PHOENIX - Scientists at Flagstaff's Lowell Observatory are part of a team that has announced the discovery of the largest-known planet outside our solar system.
The planet TrES-4 is 20 times the diameter of Earth and 1.7 times the diameter of the largest planet in our solar system, Jupiter.
Scientists believe the planet is composed mainly of hydrogen and with a temperature of 2,300-degrees Fahrenheit, it's unlikely anything lives there.
"There is probably not a really firm surface anywhere on the planet. You would sink into it," said Georgi Mandushev, a research scientist at Lowell and lead author of an article announcing the finding in the peer-reviewed Astrophysical Journal Letters.
Lowell, along with the California Institute of Technology's Palomar Observatory in San Diego County and telescopes operating in Spain's Canary Islands, discovered the planet circling a star 1,400 light-years away in the constellation Hercules.
Lowell scientists first spotted the new planet and a smaller one in spring 2006.
Scientists at Caltech, Harvard University and the W.M. Keck Observatory in Hawaii later confirmed the discovery.
In May, scientists announced the discovery of the smaller planet, TrES-3.
"It's very solid stuff," astronomer Alan Boss at the Carnegie Institution of Washington said of the discovery of TrES-4, marveling at the planet's enormously low density - about half that of Saturn in earth's solar system.
"It's really amazing when you think that none of the planets in our solar system" have nearly that low density, Boss said. "It's just letting us know that nature has some surprises for us ... a much wider range of possibility than we could imagine."
Boss said scientists "can't understand why these so-called fluffy planets are so fluffy.

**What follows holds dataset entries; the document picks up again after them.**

-- ==== Sys2Proof/Machine/SiteCommands.lean ====
section
/-! DEFINITION. The meanings of the site commands and of the reading commands: SET_SITE, GET_SITE, SET_LIMIT, CURTAIL,
READ_DEMAND, RESET_PEAK, READ_PERMIT, READ_QUEUE, READ_NOTICES. -/

namespace Sys2Proof.Machine

/-- SET_SITE (R85 to R87). -/
def execSetSite (params : List Byte) (s : State) : Host.Outcome State Fault Refusal :=
  .next (s.serve (0x20#8 :: params) (State.setSite params))

/-- GET_SITE (R173). -/
def execGetSite (s : State) : Host.Outcome State Fault Refusal :=
  .next (s.serve [0x21#8] (answering fun t => t.site.encode))

/-- SET_LIMIT (R138). -/
def execSetLimit (limit margin : BitVec 16) (s : State) : Host.Outcome State Fault Refusal :=
  .next (s.serve (0x22#8 :: (byte2 limit.toNat ++ byte2 margin.toNat)) (State.setLimit limit.toNat margin.toNat))

/-- CURTAIL (R134). -/
def execCurtail (threshold : Byte) (s : State) : Host.Outcome State Fault Refusal :=
  .next (s.serve [0x23#8, threshold] (State.curtail threshold.toNat))

/-- READ_DEMAND (R88, R175). -/
def execReadDemand (s : State) : Host.Outcome State Fault Refusal :=
  .next (s.serve [0x30#8] (answering State.demandData))

/-- RESET_PEAK (R80). -/
def execResetPeak (s : State) : Host.Outcome State Fault Refusal :=
  .next (s.serve [0x31#8] State.resetPeak)

/-- READ_PERMIT (R48). -/
def execReadPermit (slot : Byte) (s : State) : Host.Outcome State Fault Refusal :=
  .next (s.serve [0x32#8, slot] (State.readPermit slot))

/-- READ_QUEUE (R122). -/
def execReadQueue (s : State) : Host.Outcome State Fault Refusal :=
  .next (s.serve [0x33#8] (answering State.queueData))

/-- READ_NOTICES (R176). -/
def execReadNotices (s : State) : Host.Outcome State Fault Refusal :=
  .next (s.serve [0x34#8] State.readNotices)

end Sys2Proof.Machine
end

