-- ==== Sys2Proof/Machine/Dispatch.lean ====
section
/-! DEFINITION. The dispatch: one arm per row of spec/opcode_table.json, each one call of the row's meaning. -/

namespace Sys2Proof.Machine

/-- The effect of a command on everything but the queue of waiting commands. -/
def exec (i : Instr) (s : State) : Host.Outcome State Fault Refusal :=
  match i with
  | .setUnit params => Sys2Proof.Machine.execSetUnit params s
  | .getUnit b => Sys2Proof.Machine.execGetUnit b s
  | .readUnitStatus b => Sys2Proof.Machine.execReadUnitStatus b s
  | .lockUnit b => Sys2Proof.Machine.execLockUnit b s
  | .unlockUnit b => Sys2Proof.Machine.execUnlockUnit b s
  | .retireUnit b => Sys2Proof.Machine.execRetireUnit b s
  | .releaseUnit b => Sys2Proof.Machine.execReleaseUnit b s
  | .setSite params => Sys2Proof.Machine.execSetSite params s
  | .getSite => Sys2Proof.Machine.execGetSite s
  | .setLimit d m => Sys2Proof.Machine.execSetLimit d m s
  | .curtail c => Sys2Proof.Machine.execCurtail c s
  | .readDemand => Sys2Proof.Machine.execReadDemand s
  | .resetPeak => Sys2Proof.Machine.execResetPeak s
  | .readPermit b => Sys2Proof.Machine.execReadPermit b s
  | .readQueue => Sys2Proof.Machine.execReadQueue s
  | .readNotices => Sys2Proof.Machine.execReadNotices s
  | .save => Sys2Proof.Machine.execSave s
  | .saveEnd => Sys2Proof.Machine.execSaveEnd s
  | .restart => Sys2Proof.Machine.execRestart s
  | .panelWrite a bytes broken => Sys2Proof.Machine.execPanelWrite a bytes broken s
  | .powerOnReset straps => Sys2Proof.Machine.execPowerOnReset straps s
  | .secondTick order => Sys2Proof.Machine.execSecondTick order s
  | .settleExpiry k => Sys2Proof.Machine.execSettleExpiry k s
  | .minRunExpiry k => Sys2Proof.Machine.execMinRunExpiry k s
  | .drainingMinRunExpiry k => Sys2Proof.Machine.execDrainingMinRunExpiry k s
  | .rotationExpiry k => Sys2Proof.Machine.execRotationExpiry k s
  | .complianceExpiry k => Sys2Proof.Machine.execComplianceExpiry k s
  | .minOffExpiry k => Sys2Proof.Machine.execMinOffExpiry k s
  | .startGateOpening => Sys2Proof.Machine.execStartGateOpening s
  | .shedGateOpening => Sys2Proof.Machine.execShedGateOpening s
  | .restartHoldEnd => Sys2Proof.Machine.execRestartHoldEnd s
  | .meterLoss => Sys2Proof.Machine.execMeterLoss s
  | .freeClose => Sys2Proof.Machine.execFreeClose s
  | .selfClose => Sys2Proof.Machine.execSelfClose s
  | .eoiMark => Sys2Proof.Machine.execEoiMark s
  | .pulseEdge t => Sys2Proof.Machine.execPulseEdge t s
  | .callChange c => Sys2Proof.Machine.execCallChange c s
  | .cycleOnLimitStop c => Sys2Proof.Machine.execCycleOnLimitStop c s
  | .linkGapEnd => Sys2Proof.Machine.execLinkGapEnd s
  | .pollSent => Sys2Proof.Machine.execPollSent s
  | .reportReceived => Sys2Proof.Machine.execReportReceived s
  | .replyEndedEarly => Sys2Proof.Machine.execReplyEndedEarly s
  | .replyTimeout => Sys2Proof.Machine.execReplyTimeout s
  | .millisecondTick inputs => Sys2Proof.Machine.execMillisecondTick inputs s
  | .characterReceived data mark => Sys2Proof.Machine.execCharacterReceived data mark s
  | .receiverFramingError mark => Sys2Proof.Machine.execReceiverFramingError s mark
  | .receiverLineHigh => Sys2Proof.Machine.execReceiverLineHigh s
  | .resetAsserted => Sys2Proof.Machine.execResetAsserted s

end Sys2Proof.Machine
end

It really is a mystery, just how they can be so low-density."
The puzzle is both "a major concern and a problem" for scientists, but also as "an opportunity for us to learn something new," he said.
"The fact that we're seeing things with a range of radii, that means that the planets are not as simple as we would have thought based on our solar system."
Scientists are also working on the possibility of another planet in the same constellation. "It's tough," Mandushev said. "We're not really sure what's going on there. There might actually be another planet in this field, which would be incredible."
The participating Lowell telescope is housed on top of Anderson Mesa, about 15 miles south of Flagstaff.
Lowell is best known for the 1930 discovery of Pluto, which since has been demoted from planet status.